For the sequences from the Grass encoding, we uploaded the FASTA file of the encoding scheme and selected the five attributes. Then we visualized the dataset using the ranking view of DNAsmart to provide an interactive exploration for combining and ranking of the sequences based on the attributes we selected. When sorted by the GC content as shown in 8a, we found that the dataset contains inappropriate GC content as low as 37.61% and as high as 63.25%. However, since DNAsmart supports merging two or more attributes, we prioritized and merged the Hamming and GC content attributes with a corresponding equal weight of 50% for each attribute. We clicked and sorted the sequences based on this combination. We found that sequences with maximum Hamming distance also have appropriate GC content, thus satisfying the GC content constraints and leading to proper information retrieval. This is shown in Fig. 8b.

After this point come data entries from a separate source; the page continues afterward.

theorem State.readShown_agree (s : State) (p : I3cPort) (a : ℕ) : Agree 67207180 s (State.readShown s p a) := by
  unfold State.readShown
  extract_lets -underBinder -merge t0
  have ht0 : Agree 67207180 s t0.2 := ((Agree.refl 67207180 s).step (State.readReg_agree _ _ _ _) rfl)
  try clear_value t0
  exact (ht0.step (State.modI3c_agree _ _ _) rfl)

theorem execPortPosRead_agree (p : I3cPort) (n : ℕ) (s : State) :
    Result.Agrees 67207180 s (execPortPosRead p n s) := by
  unfold execPortPosRead
  exact Result.Agrees.next ((Agree.refl 67207180 s).step (State.readShown_agree _ _ _) rfl)

theorem execRatioStatusRead_agree (p : I3cPort) (n : ℕ) (s : State) :
    Result.Agrees 67207180 s (execRatioStatusRead p n s) := by
  unfold execRatioStatusRead
  exact Result.Agrees.next ((Agree.refl 67207180 s).step (State.readShown_agree _ _ _) rfl)

theorem execLoRegisterRead_agree (p : I3cPort) (addr : ℕ) (s : State) :
    Result.Agrees 67207180 s (execLoRegisterRead p addr s) := by
  unfold execLoRegisterRead
  exact Result.Agrees.next ((Agree.refl 67207180 s).step (State.readShown_agree _ _ _) rfl)

theorem execInfoDataRead_agree (p : I3cPort) (s : State) : Result.Agrees 67207180 s (execInfoDataRead p s) := by
  unfold execInfoDataRead
  exact Result.Agrees.next ((Agree.refl 67207180 s).step (State.readShown_agree _ _ _) rfl)

theorem State.put_agree (s : State) (w : RegWrite) (page : ℕ) (off : ℕ) (field : Word) :
    Agree 8 s (State.put s w page off field) := by
  unfold State.put
  exact ((Agree.refl 8 s).step (State.wr_agree _ _ _ _) rfl)

theorem State.clearChannels_agree (s : State) (k : ℕ) (set : Word) : Agree 98312 s (State.clearChannels s k set) := by
  unfold State.clearChannels
  refine Agree.foldl (fun t0 x0 h0 => ?_) ?_
  · exact (h0.step (State.setChanStat_agree _ _ _) rfl)
  · exact (Agree.refl 98312 s)

theorem State.writeHeader_agree (s : State) (w : RegWrite) (page : ℕ) (off : ℕ) :
    Agree 98312 s (State.writeHeader s w page off) := by
  unfold State.writeHeader
  refine Agree.ite ?_ ?_
  · split
    · exact ((Agree.refl 98312 s).step (State.clearChannels_agree _ _ _) rfl)
    · exact ((Agree.refl 98312 s).step (State.clearFlags_agree _ _ _) rfl)
  · refine Agree.ite ?_ ?_
    · exact ((Agree.refl 98312 s).step (State.setIrqen_agree _ _ _) rfl)
    · refine Agree.ite ?_ ?_
      · exact ((Agree.refl 98312 s).step (State.put_agree _ _ _ _ _) rfl)
      · exact (Agree.refl 98312 s)

theorem State.writeCtrl_agree (s : State) (w : RegWrite) (page : ℕ) :
    Agree 1073741820 s (State.writeCtrl s w page) := by
  unfold State.writeCtrl
  extract_lets -underBinder -merge c0 t1 t2
  try clear_value c0
  have ht1 : Agree 1073741820 s t1 := by
    unfold t1
    refine Agree.ite ?_ ?_
    · exact ((Agree.refl 1073741820 s).step (State.pageCommit_agree _ _) rfl)
    · exact (Agree.refl 1073741820 s)
  try clear_value t1
  have ht2 : Agree 1073741820 s t2 := (ht1.step (State.requestValue_agree _ _ _) rfl)
  try clear_value t2
  refine Agree.ite ?_ ?_
  · exact (Agree.refl 1073741820 s)
  · refine Agree.ite ?_ ?_
    · exact ((Agree.refl 1073741820 s).step (State.unitReset_agree _ _ _) rfl)
    · refine Agree.ite ?_ ?_
      · split
        · exact (ht2.step (State.modPort_agree _ _ _) rfl)
        · exact ht2
      · exact ht1

theorem State.writeShadow_agree (s : State) (w : RegWrite) (n : ℕ) (off : ℕ) (new : Word) (groups : List (Word × ℕ)) :
    Agree 24 s (State.writeShadow s w n off new groups) := by
  unfold State.writeShadow
  exact (((Agree.refl 24 s).step (State.setReg_agree _ _ _) rfl).step (State.modPort_agree _ _ _) rfl)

For the sequences from the Fountain encoding, we performed an ordering task based on the Levenshtein attributes. We selected five attributes, as earlier mentioned, and interactively explored the dataset using DNAsmart. We confirmed that the encoding scheme satisfies the appropriate GC content constraints as it contains GC content within 40% and 60%. Additionally, sorting and ranking the dataset based on Levenshtein distance result in a significant ordering of the sequences that are well separated in the distance metric space as shown in Fig. 9.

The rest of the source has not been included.